The kernel debugger is named "kmdb" in Solaris 10 and later, and is invoked by supplying the '-k' switch in the kernel boot arguments. So a common request from a kernel engineer starting to examine a problem is often "try booting with kmdb".

Sometimes it's useful to either set a breakpoint to pause the kernel startup and examine something, or to just set a kernel variable to enable or disable a feature, or enable debugging output. If you use -k to invoke kmdb, but also supply the '-d' switch, the debugger will be entered before the kernel really starts to do anything of consequence, so that you can set kernel variables or breakpoints.

So "booting with the -kd flags" is the key to "booting under the kernel debugger". Now, how do we do that?

Kernel debugger in Solaris 10

[This might not work for OpenSolaris, but I still keep it here for the Solaris 10 case]

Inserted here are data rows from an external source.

/-- Performs a request whose lines are in place as one access. -/
def State.performReq (s : State) (r : PReq) (kind : PKind) (ps : List (Nat × Pres)) : State :=
  let s := s.countGroup r
  let un := r.kind.caching && kind == .read
  let all := (ps.map fun e => s.lineBytes r e.1 e.2).flatten
  let own (m : Member) : List Byte := match m.asker with
    | .fabric | .host _ _ => slice all (getBits m.pkt.addr 0 40 - r.off / 128 * 128) (if m.isHost then 64 else m.pkt.len)
    | _ => slice all (r.off % 128) r.len
  match kind with
  | .read =>
    let x := s.eccLines r ps fun _ => true
    if x.2 then x.1.failReq r stINTEGRITY else x.1.finishReq r (r.members.map fun m => (stOK, own m, 0)) un
  | .write | .back =>
    let x := s.eccLines r ps fun l => !r.covers l
    if x.2 then x.1.failReq r stINTEGRITY
    else
      let k := (r.members.head?.map (·.pkt)).getD ownPkt
      let data := match (r.members.head?.map (·.asker)).getD .fabric with
        | .host _ mask =>
          (upTo r.len).map fun i => if mask.testBit i then k.payload.getD i 0 else all.getD (r.off % 128 + i) 0
        | _ => slice k.payload 0 r.len
      (x.1.storeBytes r ps data).finishOrWait r [(stOK, [], 0)] false
  | .atomic =>
    let x := s.eccLines r ps fun _ => true
    if x.2 then x.1.failReq r stINTEGRITY
    else
      let g := groupAtomic r (natAt all (r.off % 128) r.len)
      (x.1.storeBytes r ps (leBytes r.len g.1)).finishOrWait r g.2 false
  | .scatter =>
    let x := s.eccLines r ps fun l => !r.covers l
    let y := if x.2 then x else x.1.eccLines r ps r.covers
    if y.2 then y.1.failReq r stINTEGRITY
    else
      let k := (r.members.head?.map (·.pkt)).getD ownPkt
      let new := rowAdd k.aux (slice all (r.off % 128) r.len) (slice k.payload 0 r.len)
      ((y.1.storeBytes r ps new).rowOps (r.len / (if k.aux == 1 || k.aux == 2 then 2 else 4))).finishOrWait r [(stOK, [], 0)] false
  | .readShared =>
    let x := s.eccLines r ps fun _ => true
    if x.2 then x.1.failReq r stINTEGRITY
    else
      let s := x.1.grant r ((s.reqSlot r).getD 0) false
      s.finishReq r (r.members.map fun m => (stOK, own m, 0))
  | .readOwn | .upgrade =>
    let slot := (s.reqSlot r).getD 0
    let e := s.dirAt (lineKey r.ptn (r.off / 128))
    let listed := kind == .upgrade && e.any (·.sharers.testBit slot)
    if listed then
      (s.grant r slot true).finishReq r [(stOK, [], 0)]
    else
      let x := s.eccLines r ps fun _ => true
      if x.2 then x.1.failReq r stINTEGRITY
      else
        let quiet := r.members.any fun m => match m.asker with
          | .host k _ => k == 3
          | _ => false
        (x.1.grant r slot true).finishReq r (r.members.map fun m => (stOK, if quiet then [] else own m, 0))
  | .fill => s.finishReq r [(stOK, [], 0)]

/-- Whether a request must wait behind an earlier one: one that touches a line of its own (R124), or an earlier row of its scatter-add (R237). -/
def State.blocked (s : State) (r : PReq) : Bool :=
  let sameScatter (q : PReq) : Bool := q.kind == .scatter && r.kind == .scatter
    && (q.members.map (·.pkt.src)) == (r.members.map (·.pkt.src)) && (q.members.map (·.pkt.tag)) == (r.members.map (·.pkt.tag))
  (s.sw.pool.queue.takeWhile fun q => q.id != r.id).any fun q => q.meets r || sameScatter q

/-- The status of owner-lost lines for a request (R132). -/
def State.lostStatus (s : State) (r : PReq) : Bool :=
  r.kind != .fill && r.lines.any fun l => s.isLost (lineKey r.ptn l) && !((r.kind == .write) && r.covers l)

/-- Whether a request writes a line whole, without a byte mask. -/
def PReq.writesWhole (r : PReq) (line : Nat) : Bool := (r.kind == .write || r.kind == .back) && r.covers line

To enter the debugger with Solaris 10, enter "b -kd" to the appropriate prompt; this is slightly different whether you're installing or booting an already-installed system:

Install:

Select the type of installation you want to perform:

1 Solaris Interactive
2 Custom JumpStart
3 Solaris Interactive Text (Desktop session)
4 Solaris Interactive Text (Console session)

Enter the number of your choice followed by the <ENTER> key.
Alternatively, enter custom boot arguments directly.

If you wait for 30 seconds without typing anything,
an interactive installation will be started.

Select type of installation:

Installed system:

Type    b [file-name] [boot-flags] <ENTER>      to boot with options
or i <ENTER> to enter boot interpreter
or <ENTER> to boot with defaults'

<<< timeout in 5 seconds >>>"

Select (b)oot or (i)nterpreter:

Either way, you'll drop into the kernel debugger in short order, which will announce itself with this prompt:

[0]>

(The number in square brackets is the CPU that is running the kernel debugger; that number might change for later entries into the debugger.)

Kernel debugging with GRUB-boot systems

If instead, you're doing this with Software Express build later than 05/05, where GRUB is used to boot Solaris, you add the -kd to the "kernel" line in the GRUB menu entry (you can edit GRUB menu entries for this boot by using the GRUB menu interface, and the 'e' (for edit) key).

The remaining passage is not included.